Key Property: Variance Decreasing¶

\[ \mathbb{E}[\|x_t\|^2] < \mathbb{E}[\|x_0\|^2] \quad \text{for } t > 0 \]

Variance shrinks over time, unlike VP (constant) or VE (exploding).

When to Use sub-VP-SDE¶

✅ Use sub-VP-SDE when: - You want a compromise between VP and VE - You need variance to decrease - You're experimenting with novel schedules

❌ Consider alternatives when: - You want standard, well-tested behavior (use VP-SDE) - You need maximum simplicity (use VE-SDE)

Note: sub-VP-SDE is less commonly used in practice. Most models stick with VP or VE.

Design Considerations: How to Choose¶

1. Mathematical Tractability¶

Question: Do you need closed-form marginals?

Yes → VP-SDE or VE-SDE (both have closed forms)
No → Can use custom SDEs, but training is harder

Why it matters: Closed-form marginals let you sample \(x_t\) directly from \(x_0\) during training, avoiding expensive SDE simulation.

2. Variance Behavior¶

Question: How should variance evolve?

Constant → VP-SDE (most stable)
Growing → VE-SDE (higher noise levels)
Shrinking → sub-VP-SDE (less common)

Why it matters: Affects numerical stability and the range of noise levels explored.

3. Connection to Existing Methods¶

Question: Do you want to match a specific algorithm?

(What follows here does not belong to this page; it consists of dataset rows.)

-- ==== Sys2Proof/Word.lean ====
section
/-!
DEFINITION. Word.lean: the word types of the device and the plainest arithmetic on them.
Registers and addresses are 64 bits (R24, R122); instruction words and literals are 32 bits (R15); a group has 32
lanes in 8 slices of 4 (R122).
-/
namespace Sys2Proof

/-- A register value, an address, a counter: 64 bits. -/
abbrev Word := BitVec 64
/-- An instruction word, a literal, the mode register: 32 bits. -/
abbrev Word32 := BitVec 32
/-- One byte of memory. -/
abbrev Byte := BitVec 8
/-- A set of lanes of a group; bit l is lane l. -/
abbrev LaneMask := BitVec 32
/-- A set of lanes of a slice; bit n is lane n of the slice. -/
abbrev SliceMask := BitVec 4
/-- One value per lane, lane 0 first. A list shorter than 32 reads 0 beyond its end. -/
abbrev Lanes := List Word

/-- The word of a natural number, modulo 2^64. -/
abbrev word (n : Nat) : Word := BitVec.ofNat 64 n

/-- The bits [hi:lo] of a natural number. -/
def bitsOf (n hi lo : Nat) : Nat := n / 2 ^ lo % 2 ^ (hi + 1 - lo)

/-- Whether a number has a bit set in one of some ranges [hi:lo]: the reserved fields of a register, whose write is then ignored
(R5; DEDUCED, log 69). -/
def setsReserved (n : Nat) (ranges : List (Nat × Nat)) : Bool := ranges.any fun r => bitsOf n r.1 r.2 != 0

/-- The value of lane l. -/
def Lanes.at (v : Lanes) (l : Nat) : Word := v.getD l 0

/-- The lane numbers, ascending. -/
def laneIds : List Nat :=
  [0, 1, 2, 3, 4, 5, 6, 7, 8, 9, 10, 11, 12, 13, 14, 15, 16, 17, 18, 19, 20, 21, 22, 23, 24, 25, 26, 27, 28, 29, 30, 31]

/-- The slice numbers, ascending. -/
def sliceIds : List Nat := [0, 1, 2, 3, 4, 5, 6, 7]

/-- The lanes whose value a function gives. -/
def Lanes.of (f : Nat → Word) : Lanes := laneIds.map f

/-- The same value in every lane. -/
def Lanes.uniform (w : Word) : Lanes := Lanes.of fun _ => w

/-- The mask of the lanes that satisfy a test. -/
def maskOf (f : Nat → Bool) : LaneMask :=
  laneIds.foldl (fun m l => if f l then m ||| BitVec.ofNat 32 (2 ^ l) else m) 0

/-- The lanes of a mask, ascending. -/
def LaneMask.lanes (m : LaneMask) : List Nat := laneIds.filter fun l => m.getLsbD l

/-- The lowest lane of a mask, or 0. -/
def LaneMask.lowest (m : LaneMask) : Nat := (LaneMask.lanes m).headD 0

/-- The lanes of a slice mask, ascending. -/
def SliceMask.lanes (m : SliceMask) : List Nat := [0, 1, 2, 3].filter fun l => m.getLsbD l

end Sys2Proof
end

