-- ==== Sys2Proof/Syntax.lean ====
section
/-!
DEFINITION. Syntax.lean: the instructions and events of the device, one constructor per row of the opcode table.
Rows 0 to 179 are the Pyruth instruction words (R33), with their fields turned into operand names, indexes and
immediates. The other rows are events: steps of the device's units, request packets and management actions, each with
the arguments that say which unit, group or record it acts on.
-/
namespace Sys2Proof

/-- An operand specifier (R24): the 256 values of a D, A or B byte. -/
inductive Opnd where
  /-- 0x00 to 0x03: an age latch. -/
  | age (n : Fin 4)
  /-- 0x04 to 0x0B: an operand-cache slot. -/
  | cache (n : Fin 8)
  /-- 0x0C: z, which reads 0 and discards a result. -/
  | zero
  /-- 0x0D: the next literal of the bundle. -/
  | lit
  /-- 0x0E: the lane index. -/
  | lane
  /-- 0x0F: names nothing and raises ILLEGAL. -/
  | none
  /-- 0x10 to 0x2F: a scalar register. -/
  | sreg (n : Fin 32)
  /-- 0x30 to 0xFF: a main-file register. -/
  | greg (n : Fin 208)
  deriving DecidableEq, Repr

/-- The condition codes of ICMP and FCMP (R152), in the order of their codes. -/
inductive Cond where
  | eq | ne | lt | le | gt | ge | ord | uno | ult | ule | ugt | uge | ueq | one | always | never
  deriving DecidableEq, Repr
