/-- The word of an instruction. An event has none and is given the fill value, which is reserved (R33). -/
def encode (i : Instr) : Nat :=
  match i with
  | .nop => packWord 0x00 []
  | .bra d => packWord 0x01 [(d.toNat, 0)]
  | .br n p d => packWord 0x02 [(n.toNat, 23), (p.val, 20), (d.toNat, 0)]
  | .brx a => packWord 0x03 [(a.code, 8)]
  | .call d => packWord 0x04 [(d.toNat, 0)]
  | .callx d a => packWord 0x05 [(d.code, 16), (a.code, 8)]
  | .ret => packWord 0x06 []
  | .retx a => packWord 0x07 [(a.code, 8)]
  | .rcvp d => packWord 0x08 [(d.toNat, 0)]
  | .regang => packWord 0x09 []
  | .exit => packWord 0x0A []
  | .yield => packWord 0x0B []
  | .mode a => packWord 0x0C [(a.code, 8)]
  | .modef a i => packWord 0x0D [(a.code, 8), (i.toNat, 0)]
  | .trap d a c => packWord 0x0E [(d.code, 16), (a.code, 8), (c.toNat, 0)]
  | .brkpt => packWord 0x0F []
  | .sleep a => packWord 0x10 [(a.code, 8)]
  | .svc d a i => packWord 0x11 [(d.code, 16), (a.code, 8), (i.toNat, 0)]
  | .uintr d a b => packWord 0x12 [(d.code, 16), (a.code, 8), (b.code, 0)]
  | .uiret => packWord 0x13 []
  | .hret a => packWord 0x14 [(a.code, 8)]
  | .hkill => packWord 0x15 []
  | .xrd d a b => packWord 0x16 [(d.code, 16), (a.code, 8), (b.code, 0)]
  | .xwr a b => packWord 0x17 [(a.code, 8), (b.code, 0)]
  | .rdsr d s => packWord 0x18 [(d.code, 16), (s.toNat, 0)]
  | .wrsr a s => packWord 0x19 [(a.code, 8), (s.toNat, 0)]
  | .iadd d a b => packWord 0x20 [(d.code, 16), (a.code, 8), (b.code, 0)]
  | .isub d a b => packWord 0x21 [(d.code, 16), (a.code, 8), (b.code, 0)]
  | .imul d a b => packWord 0x22 [(d.code, 16), (a.code, 8), (b.code, 0)]
  | .imulh d a b => packWord 0x23 [(d.code, 16), (a.code, 8), (b.code, 0)]
  | .imad d a b => packWord 0x24 [(d.code, 16), (a.code, 8), (b.code, 0)]
  | .idiv d a b => packWord 0x25 [(d.code, 16), (a.code, 8), (b.code, 0)]
  | .irem d a b => packWord 0x26 [(d.code, 16), (a.code, 8), (b.code, 0)]
  | .imin d a b => packWord 0x27 [(d.code, 16), (a.code, 8), (b.code, 0)]
  | .imax d a b => packWord 0x28 [(d.code, 16), (a.code, 8), (b.code, 0)]
  | .iabs d a => packWord 0x29 [(d.code, 16), (a.code, 8)]
  | .ineg d a => packWord 0x2A [(d.code, 16), (a.code, 8)]
  | .icmp c p a b => packWord 0x2B [(c.code, 19), (p.val, 16), (a.code, 8), (b.code, 0)]
  | .lea d a b => packWord 0x2C [(d.code, 16), (a.code, 8), (b.code, 0)]
  | .imulw d a b => packWord 0x2D [(d.code, 16), (a.code, 8), (b.code, 0)]
  | .and d a b => packWord 0x30 [(d.code, 16), (a.code, 8), (b.code, 0)]
  | .or d a b => packWord 0x31 [(d.code, 16), (a.code, 8), (b.code, 0)]
  | .xor d a b => packWord 0x32 [(d.code, 16), (a.code, 8), (b.code, 0)]
  | .andn d a b => packWord 0x33 [(d.code, 16), (a.code, 8), (b.code, 0)]
  | .not d a => packWord 0x34 [(d.code, 16), (a.code, 8)]
  | .shl d a b => packWord 0x35 [(d.code, 16), (a.code, 8), (b.code, 0)]
  | .shr d a b => packWord 0x36 [(d.code, 16), (a.code, 8), (b.code, 0)]
  | .sar d a b => packWord 0x37 [(d.code, 16), (a.code, 8), (b.code, 0)]
  | .rotl d a b => packWord 0x38 [(d.code, 16), (a.code, 8), (b.code, 0)]
  | .popc d a => packWord 0x39 [(d.code, 16), (a.code, 8)]
  | .clz d a => packWord 0x3A [(d.code, 16), (a.code, 8)]
  | .ctz d a => packWord 0x3B [(d.code, 16), (a.code, 8)]
  | .brev d a => packWord 0x3C [(d.code, 16), (a.code, 8)]
  | .bfx d a b => packWord 0x3D [(d.code, 16), (a.code, 8), (b.code, 0)]
  | .bfi d a b => packWord 0x3E [(d.code, 16), (a.code, 8), (b.code, 0)]
  | .sel d a b => packWord 0x3F [(d.code, 16), (a.code, 8), (b.code, 0)]
  | .fadd d a b => packWord 0x40 [(d.code, 16), (a.code, 8), (b.code, 0)]
  | .fsub d a b => packWord 0x41 [(d.code, 16), (a.code, 8), (b.code, 0)]
  | .fmul d a b => packWord 0x42 [(d.code, 16), (a.code, 8), (b.code, 0)]
  | .ffma d a b => packWord 0x43 [(d.code, 16), (a.code, 8), (b.code, 0)]
  | .ffms d a b => packWord 0x44 [(d.code, 16), (a.code, 8), (b.code, 0)]
  | .fmin d a b => packWord 0x45 [(d.code, 16), (a.code, 8), (b.code, 0)]
  | .fmax d a b => packWord 0x46 [(d.code, 16), (a.code, 8), (b.code, 0)]
  | .fabs d a => packWord 0x47 [(d.code, 16), (a.code, 8)]
  | .fneg d a => packWord 0x48 [(d.code, 16), (a.code, 8)]
  | .fdiv d a b => packWord 0x49 [(d.code, 16), (a.code, 8), (b.code, 0)]
  | .fsqrt d a => packWord 0x4A [(d.code, 16), (a.code, 8)]
  | .frcp d a => packWord 0x4B [(d.code, 16), (a.code, 8)]
  | .frsq d a => packWord 0x4C [(d.code, 16), (a.code, 8)]
  | .fexp2 d a => packWord 0x4D [(d.code, 16), (a.code, 8)]
  | .flog2 d a => packWord 0x4E [(d.code, 16), (a.code, 8)]
  | .fcmp c p a b => packWord 0x4F [(c.code, 19), (p.val, 16), (a.code, 8), (b.code, 0)]
  | .fclass d a => packWord 0x50 [(d.code, 16), (a.code, 8)]
  | .frnd d a i => packWord 0x51 [(d.code, 16), (a.code, 8), (i.toNat, 0)]
  | .fscale d a b => packWord 0x52 [(d.code, 16), (a.code, 8), (b.code, 0)]
  | .cvt d a t => packWord 0x53 [(d.code, 16), (a.code, 8), (t.toNat, 0)]
  | .cvts d a b => packWord 0x54 [(d.code, 16), (a.code, 8), (b.code, 0)]
  | .ladd d a b => packWord 0x55 [(d.code, 16), (a.code, 8), (b.code, 0)]
  | .lmul d a b => packWord 0x56 [(d.code, 16), (a.code, 8), (b.code, 0)]
  | .fdot2 d a b => packWord 0x57 [(d.code, 16), (a.code, 8), (b.code, 0)]
  | .shfl d a b => packWord 0x60 [(d.code, 16), (a.code, 8), (b.code, 0)]
  | .shflu d a n => packWord 0x61 [(d.code, 16), (a.code, 8), (n.val, 0)]
  | .shfld d a n => packWord 0x62 [(d.code, 16), (a.code, 8), (n.val, 0)]
  | .shflx d a n => packWord 0x63 [(d.code, 16), (a.code, 8), (n.val, 0)]
  | .vote k p n q => packWord 0x64 [(k.val, 19), (p.val, 16), (n.toNat, 11), (q.val, 8)]
  | .ballot d n q => packWord 0x65 [(d.code, 16), (n.toNat, 11), (q.val, 8)]
  | .matchL d a => packWord 0x66 [(d.code, 16), (a.code, 8)]
  | .rdlane d a b => packWord 0x67 [(d.code, 16), (a.code, 8), (b.code, 0)]
  | .wrlane d a b => packWord 0x68 [(d.code, 16), (a.code, 8), (b.code, 0)]
  | .pand p n q m r => packWord 0x69 [(p.val, 16), (n.toNat, 11), (q.val, 8), (m.toNat, 3), (r.val, 0)]
  | .por p n q m r => packWord 0x6A [(p.val, 16), (n.toNat, 11), (q.val, 8), (m.toNat, 3), (r.val, 0)]
  | .pxor p n q m r => packWord 0x6B [(p.val, 16), (n.toNat, 11), (q.val, 8), (m.toNat, 3), (r.val, 0)]
  | .pnot p n q => packWord 0x6C [(p.val, 16), (n.toNat, 11), (q.val, 8)]
  | .pmov p a => packWord 0x6D [(p.val, 16), (a.code, 8)]
  | .pset p a i => packWord 0x6E [(p.val, 16), (a.code, 8), (i.val, 0)]
  | .mov d a => packWord 0x70 [(d.code, 16), (a.code, 8)]
  | .movu d a => packWord 0x71 [(d.code, 16), (a.code, 8)]
  | .kill a => packWord 0x72 [(a.code, 8)]
  | .sete a => packWord 0x73 [(a.code, 8)]
  | .setf a => packWord 0x74 [(a.code, 8)]
  | .testf d a => packWord 0x75 [(d.code, 16), (a.code, 8)]
  | .cinv a => packWord 0x76 [(a.code, 8)]
  | .shape h a => packWord 0x77 [(h.val, 16), (a.code, 8)]
  | .shapeq d h => packWord 0x78 [(d.code, 16), (h.val, 8)]
  | .fslot d f => packWord 0x79 [(d.code, 16), (f.val, 0)]
  | .ld d a b => packWord 0x80 [(d.code, 16), (a.code, 8), (b.code, 0)]
  | .st d a b => packWord 0x81 [(d.code, 16), (a.code, 8), (b.code, 0)]
  | .ldx d a b => packWord 0x82 [(d.code, 16), (a.code, 8), (b.code, 0)]
  | .stx d a b => packWord 0x83 [(d.code, 16), (a.code, 8), (b.code, 0)]
  | .lda d a b => packWord 0x84 [(d.code, 16), (a.code, 8), (b.code, 0)]
  | .stl d a b => packWord 0x85 [(d.code, 16), (a.code, 8), (b.code, 0)]
  | .ldp d a b => packWord 0x86 [(d.code, 16), (a.code, 8), (b.code, 0)]
  | .stp d a b => packWord 0x87 [(d.code, 16), (a.code, 8), (b.code, 0)]
  | .ldc d a b => packWord 0x88 [(d.code, 16), (a.code, 8), (b.code, 0)]
  | .fence => packWord 0x89 []
  | .pf a b => packWord 0x8B [(a.code, 8), (b.code, 0)]
  | .cctl a o => packWord 0x8C [(a.code, 8), (o.val, 0)]
  | .aadd d a b => packWord 0x90 [(d.code, 16), (a.code, 8), (b.code, 0)]
  | .afadd d a b => packWord 0x91 [(d.code, 16), (a.code, 8), (b.code, 0)]
  | .amin d a b => packWord 0x92 [(d.code, 16), (a.code, 8), (b.code, 0)]
  | .amax d a b => packWord 0x93 [(d.code, 16), (a.code, 8), (b.code, 0)]
  | .aand d a b => packWord 0x94 [(d.code, 16), (a.code, 8), (b.code, 0)]
  | .aor d a b => packWord 0x95 [(d.code, 16), (a.code, 8), (b.code, 0)]
  | .axor d a b => packWord 0x96 [(d.code, 16), (a.code, 8), (b.code, 0)]
  | .axch d a b => packWord 0x97 [(d.code, 16), (a.code, 8), (b.code, 0)]
  | .acas d a b => packWord 0x98 [(d.code, 16), (a.code, 8), (b.code, 0)]
  | .redadd a b => packWord 0x99 [(a.code, 8), (b.code, 0)]
  | .redfadd a b => packWord 0x9A [(a.code, 8), (b.code, 0)]
  | .redmin a b => packWord 0x9B [(a.code, 8), (b.code, 0)]
  | .redmax a b => packWord 0x9C [(a.code, 8), (b.code, 0)]
  | .cpy d a b => packWord 0xA0 [(d.code, 16), (a.code, 8), (b.code, 0)]
  | .cpy2 d a b => packWord 0xA1 [(d.code, 16), (a.code, 8), (b.code, 0)]
  | .gthr d a b => packWord 0xA2 [(d.code, 16), (a.code, 8), (b.code, 0)]
  | .sctr d a b => packWord 0xA3 [(d.code, 16), (a.code, 8), (b.code, 0)]
  | .waitc a c => packWord 0xA4 [(a.code, 8), (c.val, 0)]
  | .rdcnt d c => packWord 0xA5 [(d.code, 16), (c.val, 0)]
  | .htest d a => packWord 0xA6 [(d.code, 16), (a.code, 8)]
  | .hcanc d a => packWord 0xA7 [(d.code, 16), (a.code, 8)]
  | .hprom d a => packWord 0xA8 [(d.code, 16), (a.code, 8)]
  | .hstat d a => packWord 0xA9 [(d.code, 16), (a.code, 8)]
  | .coll d a o k => packWord 0xAA [(d.code, 16), (a.code, 8), (o.val, 4), (k.val, 0)]
  | .bar a l n => packWord 0xB0 [(a.code, 8), (l.val, 6), (n.val, 0)]
  | .bara a l n => packWord 0xB1 [(a.code, 8), (l.val, 6), (n.val, 0)]
  | .barw l n => packWord 0xB2 [(l.val, 6), (n.val, 0)]
  | .barq d l n => packWord 0xB3 [(d.code, 16), (l.val, 6), (n.val, 0)]
  | .rsb => packWord 0xB4 []
  | .rse => packWord 0xB5 []
  | .gpwait a => packWord 0xB6 [(a.code, 8)]
  | .gpseq d => packWord 0xB7 [(d.code, 16)]
  | .dfree a b => packWord 0xB8 [(a.code, 8), (b.code, 0)]
  | .qpush d a b => packWord 0xB9 [(d.code, 16), (a.code, 8), (b.code, 0)]
  | .qpop d a => packWord 0xBA [(d.code, 16), (a.code, 8)]
  | .qtry k p a b => packWord 0xBB [(k.val, 19), (p.val, 16), (a.code, 8), (b.code, 0)]
  | .mma h g t a b => packWord 0xC0 [(h.val, 21), (g.val, 18), (t.val, 16), (a.code, 8), (b.code, 0)]
  | .mmas h g t a b => packWord 0xC1 [(h.val, 21), (g.val, 18), (t.val, 16), (a.code, 8), (b.code, 0)]
  | .mmal h g t a b => packWord 0xC2 [(h.val, 21), (g.val, 18), (t.val, 16), (a.code, 8), (b.code, 0)]
  | .accz w t => packWord 0xC3 [(w.toNat, 18), (t.val, 16)]
  | .accrd d w t b => packWord 0xC4 [(d.code, 16), (w.toNat, 10), (t.val, 8), (b.code, 0)]
  | .accwr w t a b => packWord 0xC5 [(w.toNat, 18), (t.val, 16), (a.code, 8), (b.code, 0)]
  | .csld d a b => packWord 0xC6 [(d.code, 16), (a.code, 8), (b.code, 0)]
  | .gang a => packWord 0xC7 [(a.code, 8)]
  | .mxhint a => packWord 0xC8 [(a.code, 8)]
  | .mxgemm d a b => packWord 0xC9 [(d.code, 16), (a.code, 8), (b.code, 0)]
  | .quant d a b => packWord 0xCA [(d.code, 16), (a.code, 8), (b.code, 0)]
  | .mxstat d s => packWord 0xCB [(d.code, 16), (s.val, 0)]
  | .hfam d a n => packWord 0xD0 [(d.code, 16), (a.code, 8), (n.val, 0)]
  | .hash d a b => packWord 0xD1 [(d.code, 16), (a.code, 8), (b.code, 0)]
  | .probe d a b => packWord 0xD2 [(d.code, 16), (a.code, 8), (b.code, 0)]
  | .tins d a b => packWord 0xD3 [(d.code, 16), (a.code, 8), (b.code, 0)]
  | .tdel d a b => packWord 0xD4 [(d.code, 16), (a.code, 8), (b.code, 0)]
  | .rehash d a b => packWord 0xD5 [(d.code, 16), (a.code, 8), (b.code, 0)]
  | .rmul d a b => packWord 0xD6 [(d.code, 16), (a.code, 8), (b.code, 0)]
  | .tstat d s n => packWord 0xD7 [(d.code, 16), (s.val, 4), (n.val, 0)]
  | .tfence => packWord 0xD8 []
  | .mbxget d => packWord 0xE0 [(d.code, 16)]
  | .mbxput d a b => packWord 0xE1 [(d.code, 16), (a.code, 8), (b.code, 0)]
  | .tlbi d a k => packWord 0xE2 [(d.code, 16), (a.code, 8), (k.val, 0)]
  | .ctxld d a b => packWord 0xE3 [(d.code, 16), (a.code, 8), (b.code, 0)]
  | .ctxst d a b => packWord 0xE4 [(d.code, 16), (a.code, 8), (b.code, 0)]
  | .pmset d a s => packWord 0xE5 [(d.code, 16), (a.code, 8), (s.toNat, 0)]
  | .reservedOpcode w => w.toNat
  | .bundleFetch _ _ => noWord
  | .arrival _ _ => noWord
  | .longLatencyComplete _ => noWord
  | .pageWalkComplete _ _ _ => noWord
  | .exchange _ => noWord
  | .forcedExchange _ => noWord
  | .registersDrowsy _ => noWord
  | .groupPark _ => noWord
  | .sleepWake _ => noWord
  | .userInterruptDelivery _ => noWord
  | .late _ => noWord
  | .engineOpComplete _ => noWord
  | .matrixStepEnd _ => noWord
  | .rampupEnd _ => noWord
  | .rampdownEnd _ => noWord
  | .heldTimeout _ => noWord
  | .hintEffect _ _ => noWord
  | .gangStepAccept _ => noWord
  | .macroStep _ => noWord
  | .queueRequestServe _ => noWord
  | .queueAnswer _ => noWord
  | .tableUpdateStep _ => noWord
  | .bucketCacheDrop _ => noWord
  | .gracePeriodComplete _ => noWord
  | .releaseRingAppend _ => noWord
  | .consumerReread _ => noWord
  | .recordFiled _ => noWord
  | .collectionWindow _ _ => noWord
  | .handlerPlacement _ _ => noWord
  | .laneResumed _ => noWord
  | .rejoinLimit _ => noWord
  | .softErrorCorrected _ _ _ => noWord
  | .softerr _ _ => noWord
  | .uncorrectableShared _ _ _ _ => noWord
  | .curatorReload _ => noWord
  | .curatorImageHandoff _ => noWord
  | .launchCheck _ => noWord
  | .blockPlacement _ => noWord
  | .kernelRetire _ => noWord
  | .contextSaveComplete _ => noWord
  | .sealCtx _ => noWord
  | .checkpoint _ => noWord
  | .migrate _ => noWord
  | .restore _ => noWord
  | .importCtx _ => noWord
  | .contextOpComplete _ => noWord
  | .deviceReset => noWord
  | .powerOn => noWord
  | .invalidationTimeout _ => noWord
  | .invalidationAck _ => noWord
  | .tokenRefill => noWord
  | .predictorQuiet _ _ => noWord
  | .create _ _ _ _ => noWord
  | .destroy _ _ => noWord
  | .launch _ _ _ => noWord
  | .killRequest _ _ _ => noWord
  | .preempt _ _ => noWord
  | .resume _ _ => noWord
  | .regionSync _ _ => noWord
  | .inval _ _ _ _ _ => noWord
  | .qgrant _ _ _ _ _ _ => noWord
  | .qrevoke _ _ _ => noWord
  | .svcNop _ _ => noWord
  | .svcLaunch _ _ => noWord
  | .svcKill _ _ => noWord
  | .yieldctx _ _ => noWord
  | .fwver _ _ => noWord
  | .qiEnable _ _ => noWord
  | .qiDisable _ => noWord
  | .notify _ _ _ _ _ => noWord
  | .pasidRevoke _ => noWord
  | .tdispError _ => noWord
  | .latencyToleranceWrite _ => noWord
  | .powerStateEntry => noWord
  | .powerStateExit _ => noWord
  | .readbackRead _ => noWord
  | .readbackWrite _ _ => noWord
  | .debugStopArm _ _ => noWord
  | .debugRelease _ => noWord
  | .deviceNumberWrite _ => noWord
  | .assignmentWordWrite _ _ _ => noWord
  | .zeroingComplete _ _ => noWord
  | .registerWrite _ _ _ => noWord
  | .portEnable _ => noWord
  | .portDisable _ => noWord
  | .lanesTrained _ _ => noWord
  | .trainingTimeout _ => noWord
  | .flitReceived _ _ _ _ => noWord
  | .ackTimeout _ => noWord
  | .replayLimit _ => noWord
  | .retrainTimeout _ => noWord
  | .peerRequestServe _ _ _ _ _ => noWord
  | .getMeasurements _ => noWord
  | .challenge _ => noWord
  | .keyExchange _ => noWord
  | .accessPerformed _ => noWord
  | .homeUnitAnswer _ => noWord
  | .originQuadrantAnswer _ => noWord
  | .requestRecordChecked _ => noWord
  | .codeInvalidationDone _ => noWord
  | .ringReadError _ => noWord
  | .badpkt _ => noWord
  | .tdispStateChange _ _ => noWord
  | .powerRemoval => noWord
  | .routeTableWrite _ _ _ => noWord
  | .msixVectorUnmask _ _ => noWord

DDPM → VP-SDE with linear \(\beta(t)\)
Score-based models (NCSN) → VE-SDE
DDIM → Probability flow ODE from VP-SDE

Why it matters: Easier to compare results and leverage existing hyperparameters.

4. Signal-to-Noise Ratio (SNR)¶

The SNR at time \(t\) measures how much signal remains:

VP-SDE:

\[ \text{SNR}(t) = \frac{\bar{\alpha}_t}{1-\bar{\alpha}_t} \]

VE-SDE:

\[ \text{SNR}(t) = \frac{\mathbb{E}[\|x_0\|^2]}{\sigma^2(t)} \]

Design goal: SNR should decay smoothly from high (clean) to low (noisy).

Practical Recommendations¶

For Most Applications: Use VP-SDE¶

Why:

✅ Well-understood and widely used
✅ Stable variance behavior
✅ Matches DDPM (easy to find good hyperparameters)
✅ Closed-form marginals (efficient training)

Start with:

Linear \(\beta(t)\): \(\beta_{\min} = 0.1\), \(\beta_{\max} = 20\)
Or cosine schedule for better performance

For Score-Based Models: Use VE-SDE¶

Why:

✅ Simpler forward process (no signal scaling)
✅ Very high noise levels (good for score matching)
✅ Matches NCSN framework

Start with:

Geometric \(\sigma(t)\): \(\sigma_{\min} = 0.01\), \(\sigma_{\max} = 50\)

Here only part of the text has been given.